** What you have to do **
Copy out the lines of the records below, and only those lines, from the one with "def hInc (rate" through the one with "follows (R362). -/", exactly as they appear.

** Records for this task **
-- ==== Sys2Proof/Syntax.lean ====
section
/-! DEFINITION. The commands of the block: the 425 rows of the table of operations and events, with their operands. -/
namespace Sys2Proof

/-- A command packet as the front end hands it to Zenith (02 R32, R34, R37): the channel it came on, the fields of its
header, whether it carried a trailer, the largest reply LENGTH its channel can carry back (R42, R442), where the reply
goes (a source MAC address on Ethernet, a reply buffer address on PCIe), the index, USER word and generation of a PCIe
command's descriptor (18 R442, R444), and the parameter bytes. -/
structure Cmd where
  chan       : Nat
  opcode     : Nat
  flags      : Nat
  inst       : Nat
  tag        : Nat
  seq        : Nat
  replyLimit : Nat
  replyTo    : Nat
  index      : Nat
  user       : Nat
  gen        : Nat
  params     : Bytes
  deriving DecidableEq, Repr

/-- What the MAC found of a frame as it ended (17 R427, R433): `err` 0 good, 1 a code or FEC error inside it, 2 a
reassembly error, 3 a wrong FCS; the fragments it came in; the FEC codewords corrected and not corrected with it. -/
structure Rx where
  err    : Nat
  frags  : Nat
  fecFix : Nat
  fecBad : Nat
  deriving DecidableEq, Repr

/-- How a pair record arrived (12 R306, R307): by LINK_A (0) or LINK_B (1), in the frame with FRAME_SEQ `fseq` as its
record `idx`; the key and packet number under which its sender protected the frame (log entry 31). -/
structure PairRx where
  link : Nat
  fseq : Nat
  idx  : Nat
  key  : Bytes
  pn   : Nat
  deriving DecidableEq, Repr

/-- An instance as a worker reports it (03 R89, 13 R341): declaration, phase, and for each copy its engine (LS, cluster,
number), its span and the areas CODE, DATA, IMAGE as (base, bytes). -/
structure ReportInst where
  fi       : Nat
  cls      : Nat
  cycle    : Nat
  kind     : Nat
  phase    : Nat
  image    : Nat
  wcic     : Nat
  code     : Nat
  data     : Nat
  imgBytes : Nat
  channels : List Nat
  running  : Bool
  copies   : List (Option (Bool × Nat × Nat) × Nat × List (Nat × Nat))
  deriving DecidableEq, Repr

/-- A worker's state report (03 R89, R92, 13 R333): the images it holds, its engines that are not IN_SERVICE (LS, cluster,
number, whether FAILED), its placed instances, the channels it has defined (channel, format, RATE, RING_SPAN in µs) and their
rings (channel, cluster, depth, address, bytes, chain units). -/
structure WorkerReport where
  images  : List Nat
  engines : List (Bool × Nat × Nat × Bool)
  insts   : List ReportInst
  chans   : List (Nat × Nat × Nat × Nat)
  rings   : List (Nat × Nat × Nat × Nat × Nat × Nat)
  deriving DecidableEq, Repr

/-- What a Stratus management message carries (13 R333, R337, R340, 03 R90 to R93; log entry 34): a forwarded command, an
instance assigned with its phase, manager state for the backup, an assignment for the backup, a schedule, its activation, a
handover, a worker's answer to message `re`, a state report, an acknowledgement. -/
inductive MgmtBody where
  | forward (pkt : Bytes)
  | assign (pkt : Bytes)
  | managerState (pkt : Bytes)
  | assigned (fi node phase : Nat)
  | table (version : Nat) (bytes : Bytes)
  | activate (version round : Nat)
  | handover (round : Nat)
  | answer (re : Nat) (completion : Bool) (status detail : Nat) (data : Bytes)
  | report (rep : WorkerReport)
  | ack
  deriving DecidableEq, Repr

* * *

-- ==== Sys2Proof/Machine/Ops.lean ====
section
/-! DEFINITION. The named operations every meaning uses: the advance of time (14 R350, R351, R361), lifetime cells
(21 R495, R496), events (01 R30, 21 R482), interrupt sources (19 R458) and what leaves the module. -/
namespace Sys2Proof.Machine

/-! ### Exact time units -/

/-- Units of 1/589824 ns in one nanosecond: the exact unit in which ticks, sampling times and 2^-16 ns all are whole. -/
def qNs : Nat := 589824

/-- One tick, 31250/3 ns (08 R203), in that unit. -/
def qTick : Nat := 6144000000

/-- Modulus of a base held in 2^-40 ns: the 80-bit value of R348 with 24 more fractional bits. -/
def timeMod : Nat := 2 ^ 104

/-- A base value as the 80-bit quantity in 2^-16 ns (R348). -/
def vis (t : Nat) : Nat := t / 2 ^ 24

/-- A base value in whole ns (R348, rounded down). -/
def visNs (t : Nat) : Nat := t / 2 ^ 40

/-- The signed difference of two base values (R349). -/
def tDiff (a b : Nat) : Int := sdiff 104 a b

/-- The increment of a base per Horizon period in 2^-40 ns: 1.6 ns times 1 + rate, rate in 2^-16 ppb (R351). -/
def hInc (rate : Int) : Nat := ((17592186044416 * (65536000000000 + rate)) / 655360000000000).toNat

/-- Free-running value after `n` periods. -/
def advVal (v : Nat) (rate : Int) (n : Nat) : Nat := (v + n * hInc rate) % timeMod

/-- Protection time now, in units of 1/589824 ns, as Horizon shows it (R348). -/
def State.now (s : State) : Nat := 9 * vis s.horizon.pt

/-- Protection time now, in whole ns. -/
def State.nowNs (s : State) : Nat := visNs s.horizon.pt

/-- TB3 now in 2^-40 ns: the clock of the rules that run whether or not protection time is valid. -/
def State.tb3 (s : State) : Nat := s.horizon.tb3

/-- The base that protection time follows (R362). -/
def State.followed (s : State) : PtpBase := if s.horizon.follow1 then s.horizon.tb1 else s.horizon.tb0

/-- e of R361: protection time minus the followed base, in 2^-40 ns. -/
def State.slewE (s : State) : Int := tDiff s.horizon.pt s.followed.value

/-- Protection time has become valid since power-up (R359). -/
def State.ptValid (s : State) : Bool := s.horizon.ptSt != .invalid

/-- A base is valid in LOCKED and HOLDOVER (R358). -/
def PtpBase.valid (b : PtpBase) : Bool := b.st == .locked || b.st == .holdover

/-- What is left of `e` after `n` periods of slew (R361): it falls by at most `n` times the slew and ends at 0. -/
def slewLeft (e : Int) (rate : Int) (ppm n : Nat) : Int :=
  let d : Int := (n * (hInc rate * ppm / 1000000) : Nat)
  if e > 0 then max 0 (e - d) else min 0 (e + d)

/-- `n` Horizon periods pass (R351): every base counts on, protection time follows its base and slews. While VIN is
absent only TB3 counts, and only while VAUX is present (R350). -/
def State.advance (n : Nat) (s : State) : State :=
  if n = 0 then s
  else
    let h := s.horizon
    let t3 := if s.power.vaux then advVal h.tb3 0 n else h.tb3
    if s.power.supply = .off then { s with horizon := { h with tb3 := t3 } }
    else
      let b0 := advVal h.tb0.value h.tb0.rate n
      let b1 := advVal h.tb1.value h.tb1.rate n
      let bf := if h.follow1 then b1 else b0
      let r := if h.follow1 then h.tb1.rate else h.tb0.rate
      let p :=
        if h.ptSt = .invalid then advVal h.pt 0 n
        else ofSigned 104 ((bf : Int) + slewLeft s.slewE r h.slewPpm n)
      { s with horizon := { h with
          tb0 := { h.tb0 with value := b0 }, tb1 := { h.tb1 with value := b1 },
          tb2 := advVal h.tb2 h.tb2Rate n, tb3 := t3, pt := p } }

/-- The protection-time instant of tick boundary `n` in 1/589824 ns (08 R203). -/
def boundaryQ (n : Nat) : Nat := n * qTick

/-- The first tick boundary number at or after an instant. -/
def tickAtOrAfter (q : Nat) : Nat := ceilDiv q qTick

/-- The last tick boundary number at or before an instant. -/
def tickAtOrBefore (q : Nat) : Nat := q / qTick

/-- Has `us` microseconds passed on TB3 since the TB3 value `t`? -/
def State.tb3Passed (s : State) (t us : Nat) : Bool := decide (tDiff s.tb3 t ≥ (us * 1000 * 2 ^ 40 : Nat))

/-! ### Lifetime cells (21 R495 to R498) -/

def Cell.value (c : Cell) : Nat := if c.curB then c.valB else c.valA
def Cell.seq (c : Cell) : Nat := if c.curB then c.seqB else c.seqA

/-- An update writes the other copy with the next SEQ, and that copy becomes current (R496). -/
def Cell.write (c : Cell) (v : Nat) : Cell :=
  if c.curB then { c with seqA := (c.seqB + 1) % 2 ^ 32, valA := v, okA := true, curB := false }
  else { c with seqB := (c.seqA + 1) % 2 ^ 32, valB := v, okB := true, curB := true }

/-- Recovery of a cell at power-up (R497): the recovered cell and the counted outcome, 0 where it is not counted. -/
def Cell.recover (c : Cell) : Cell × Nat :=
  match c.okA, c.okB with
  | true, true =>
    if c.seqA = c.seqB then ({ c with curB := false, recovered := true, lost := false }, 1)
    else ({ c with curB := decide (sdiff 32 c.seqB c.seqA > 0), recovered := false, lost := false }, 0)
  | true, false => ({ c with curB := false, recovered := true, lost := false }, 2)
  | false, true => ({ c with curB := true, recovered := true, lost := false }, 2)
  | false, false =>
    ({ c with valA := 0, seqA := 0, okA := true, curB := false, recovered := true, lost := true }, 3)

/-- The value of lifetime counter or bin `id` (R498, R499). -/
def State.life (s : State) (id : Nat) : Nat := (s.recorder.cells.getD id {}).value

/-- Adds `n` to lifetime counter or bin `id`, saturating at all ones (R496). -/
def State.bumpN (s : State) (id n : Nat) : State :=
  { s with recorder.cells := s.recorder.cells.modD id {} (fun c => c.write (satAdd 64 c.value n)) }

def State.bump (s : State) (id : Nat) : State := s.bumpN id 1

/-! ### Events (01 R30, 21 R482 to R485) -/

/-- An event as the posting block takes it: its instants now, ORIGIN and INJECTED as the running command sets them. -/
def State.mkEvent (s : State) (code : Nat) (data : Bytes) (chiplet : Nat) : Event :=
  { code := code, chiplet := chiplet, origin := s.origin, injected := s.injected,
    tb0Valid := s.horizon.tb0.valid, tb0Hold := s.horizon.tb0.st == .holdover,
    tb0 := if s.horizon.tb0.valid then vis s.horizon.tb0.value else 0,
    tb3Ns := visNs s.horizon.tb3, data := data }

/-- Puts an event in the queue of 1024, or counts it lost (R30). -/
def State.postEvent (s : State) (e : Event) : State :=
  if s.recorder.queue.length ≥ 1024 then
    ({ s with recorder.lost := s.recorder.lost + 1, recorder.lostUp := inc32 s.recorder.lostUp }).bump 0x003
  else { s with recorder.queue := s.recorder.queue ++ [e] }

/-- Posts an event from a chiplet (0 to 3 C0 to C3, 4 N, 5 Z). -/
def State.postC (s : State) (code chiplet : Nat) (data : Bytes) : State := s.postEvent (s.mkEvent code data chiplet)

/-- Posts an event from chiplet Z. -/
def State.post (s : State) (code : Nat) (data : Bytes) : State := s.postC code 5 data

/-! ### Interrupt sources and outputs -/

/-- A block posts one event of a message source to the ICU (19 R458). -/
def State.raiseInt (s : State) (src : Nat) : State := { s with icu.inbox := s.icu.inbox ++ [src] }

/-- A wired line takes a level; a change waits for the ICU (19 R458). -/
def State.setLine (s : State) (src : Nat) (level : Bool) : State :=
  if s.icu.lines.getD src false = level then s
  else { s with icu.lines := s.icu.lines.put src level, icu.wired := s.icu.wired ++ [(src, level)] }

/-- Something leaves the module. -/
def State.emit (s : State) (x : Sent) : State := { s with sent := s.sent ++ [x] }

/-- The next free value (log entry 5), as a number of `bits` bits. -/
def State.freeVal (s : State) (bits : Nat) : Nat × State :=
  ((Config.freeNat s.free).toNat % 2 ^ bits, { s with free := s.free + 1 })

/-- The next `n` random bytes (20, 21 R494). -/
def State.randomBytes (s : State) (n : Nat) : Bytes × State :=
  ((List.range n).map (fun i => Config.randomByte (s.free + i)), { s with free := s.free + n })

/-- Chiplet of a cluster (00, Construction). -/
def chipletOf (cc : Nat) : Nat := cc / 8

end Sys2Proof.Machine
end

* * *

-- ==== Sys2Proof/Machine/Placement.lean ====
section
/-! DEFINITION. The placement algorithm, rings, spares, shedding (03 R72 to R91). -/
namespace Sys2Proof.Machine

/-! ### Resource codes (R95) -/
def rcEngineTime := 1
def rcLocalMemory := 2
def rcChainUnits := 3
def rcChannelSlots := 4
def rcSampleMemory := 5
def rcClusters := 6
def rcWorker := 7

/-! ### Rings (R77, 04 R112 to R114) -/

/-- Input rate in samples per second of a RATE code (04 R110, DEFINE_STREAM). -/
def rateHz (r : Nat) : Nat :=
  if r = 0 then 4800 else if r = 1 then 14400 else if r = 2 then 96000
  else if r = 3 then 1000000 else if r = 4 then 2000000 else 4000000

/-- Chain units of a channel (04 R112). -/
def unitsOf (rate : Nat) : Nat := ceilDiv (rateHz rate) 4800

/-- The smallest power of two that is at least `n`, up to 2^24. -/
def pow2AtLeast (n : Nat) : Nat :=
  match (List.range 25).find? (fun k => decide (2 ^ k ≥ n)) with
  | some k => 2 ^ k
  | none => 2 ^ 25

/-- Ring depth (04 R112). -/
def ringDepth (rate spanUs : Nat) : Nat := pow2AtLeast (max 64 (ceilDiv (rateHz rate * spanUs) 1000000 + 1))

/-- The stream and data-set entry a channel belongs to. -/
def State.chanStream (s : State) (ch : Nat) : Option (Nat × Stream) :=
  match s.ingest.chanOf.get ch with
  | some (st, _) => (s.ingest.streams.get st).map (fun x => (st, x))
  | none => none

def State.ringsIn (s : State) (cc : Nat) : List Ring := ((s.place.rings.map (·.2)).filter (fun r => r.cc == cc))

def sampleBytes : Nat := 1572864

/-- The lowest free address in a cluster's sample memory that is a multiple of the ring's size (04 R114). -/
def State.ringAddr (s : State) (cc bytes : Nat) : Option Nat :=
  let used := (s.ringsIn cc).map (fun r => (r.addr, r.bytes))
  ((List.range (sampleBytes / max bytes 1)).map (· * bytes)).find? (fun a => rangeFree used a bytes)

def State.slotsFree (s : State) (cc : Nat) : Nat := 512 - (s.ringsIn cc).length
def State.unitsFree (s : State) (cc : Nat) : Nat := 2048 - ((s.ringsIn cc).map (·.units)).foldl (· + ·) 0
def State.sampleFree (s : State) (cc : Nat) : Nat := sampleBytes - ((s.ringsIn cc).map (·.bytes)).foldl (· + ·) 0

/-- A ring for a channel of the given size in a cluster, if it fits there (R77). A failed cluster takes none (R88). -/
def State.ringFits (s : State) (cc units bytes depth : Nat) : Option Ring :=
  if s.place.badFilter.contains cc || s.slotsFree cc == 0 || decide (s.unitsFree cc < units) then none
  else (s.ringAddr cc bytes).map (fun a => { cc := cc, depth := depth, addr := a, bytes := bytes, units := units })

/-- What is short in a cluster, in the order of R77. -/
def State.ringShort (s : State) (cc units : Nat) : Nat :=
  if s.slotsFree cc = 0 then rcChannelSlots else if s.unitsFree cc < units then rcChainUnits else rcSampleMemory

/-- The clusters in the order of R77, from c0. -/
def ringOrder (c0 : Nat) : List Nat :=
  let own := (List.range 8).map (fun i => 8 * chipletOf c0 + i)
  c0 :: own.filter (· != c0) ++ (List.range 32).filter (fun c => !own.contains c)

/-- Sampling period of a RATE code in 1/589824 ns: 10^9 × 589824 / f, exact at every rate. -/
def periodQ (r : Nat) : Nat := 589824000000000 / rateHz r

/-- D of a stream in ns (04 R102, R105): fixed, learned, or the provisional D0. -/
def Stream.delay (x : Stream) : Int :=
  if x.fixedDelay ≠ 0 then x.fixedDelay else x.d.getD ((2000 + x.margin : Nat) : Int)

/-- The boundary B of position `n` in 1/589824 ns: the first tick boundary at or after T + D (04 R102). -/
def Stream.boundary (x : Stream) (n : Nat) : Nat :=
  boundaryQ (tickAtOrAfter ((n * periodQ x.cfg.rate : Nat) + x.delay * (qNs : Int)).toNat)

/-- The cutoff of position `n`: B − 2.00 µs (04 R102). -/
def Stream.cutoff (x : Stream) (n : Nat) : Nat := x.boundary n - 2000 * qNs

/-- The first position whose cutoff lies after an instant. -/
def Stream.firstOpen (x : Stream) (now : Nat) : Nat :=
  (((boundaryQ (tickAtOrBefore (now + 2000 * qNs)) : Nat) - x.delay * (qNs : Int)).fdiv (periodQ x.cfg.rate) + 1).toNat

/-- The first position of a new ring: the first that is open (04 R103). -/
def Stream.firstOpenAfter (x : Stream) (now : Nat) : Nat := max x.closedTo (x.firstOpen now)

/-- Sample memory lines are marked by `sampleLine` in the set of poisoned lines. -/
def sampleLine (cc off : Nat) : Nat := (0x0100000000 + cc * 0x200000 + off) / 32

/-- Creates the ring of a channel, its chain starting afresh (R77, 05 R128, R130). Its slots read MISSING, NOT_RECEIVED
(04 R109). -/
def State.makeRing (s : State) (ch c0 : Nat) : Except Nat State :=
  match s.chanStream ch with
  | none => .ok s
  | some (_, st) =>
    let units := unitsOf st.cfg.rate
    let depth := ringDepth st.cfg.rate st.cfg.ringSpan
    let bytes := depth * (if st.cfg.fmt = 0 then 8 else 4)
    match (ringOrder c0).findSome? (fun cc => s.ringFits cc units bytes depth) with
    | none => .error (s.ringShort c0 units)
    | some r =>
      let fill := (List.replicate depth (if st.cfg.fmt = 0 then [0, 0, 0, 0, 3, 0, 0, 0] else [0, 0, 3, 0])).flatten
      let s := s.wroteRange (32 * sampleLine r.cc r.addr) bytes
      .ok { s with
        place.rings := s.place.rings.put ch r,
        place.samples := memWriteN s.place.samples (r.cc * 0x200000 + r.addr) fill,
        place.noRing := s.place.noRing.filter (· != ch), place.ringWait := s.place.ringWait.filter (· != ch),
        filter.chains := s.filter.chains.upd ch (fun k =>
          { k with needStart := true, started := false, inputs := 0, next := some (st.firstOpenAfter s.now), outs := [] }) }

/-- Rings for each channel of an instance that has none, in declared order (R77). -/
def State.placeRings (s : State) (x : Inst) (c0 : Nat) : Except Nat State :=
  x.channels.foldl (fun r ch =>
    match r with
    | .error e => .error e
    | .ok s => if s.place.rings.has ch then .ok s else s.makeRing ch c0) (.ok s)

** Finished task **
def hInc (rate : Int) : Nat := ((17592186044416 * (65536000000000 + rate)) / 655360000000000).toNat

/-- Free-running value after `n` periods. -/
def advVal (v : Nat) (rate : Int) (n : Nat) : Nat := (v + n * hInc rate) % timeMod

/-- Protection time now, in units of 1/589824 ns, as Horizon shows it (R348). -/
def State.now (s : State) : Nat := 9 * vis s.horizon.pt

/-- Protection time now, in whole ns. -/
def State.nowNs (s : State) : Nat := visNs s.horizon.pt

/-- TB3 now in 2^-40 ns: the clock of the rules that run whether or not protection time is valid. -/
def State.tb3 (s : State) : Nat := s.horizon.tb3

/-- The base that protection time follows (R362). -/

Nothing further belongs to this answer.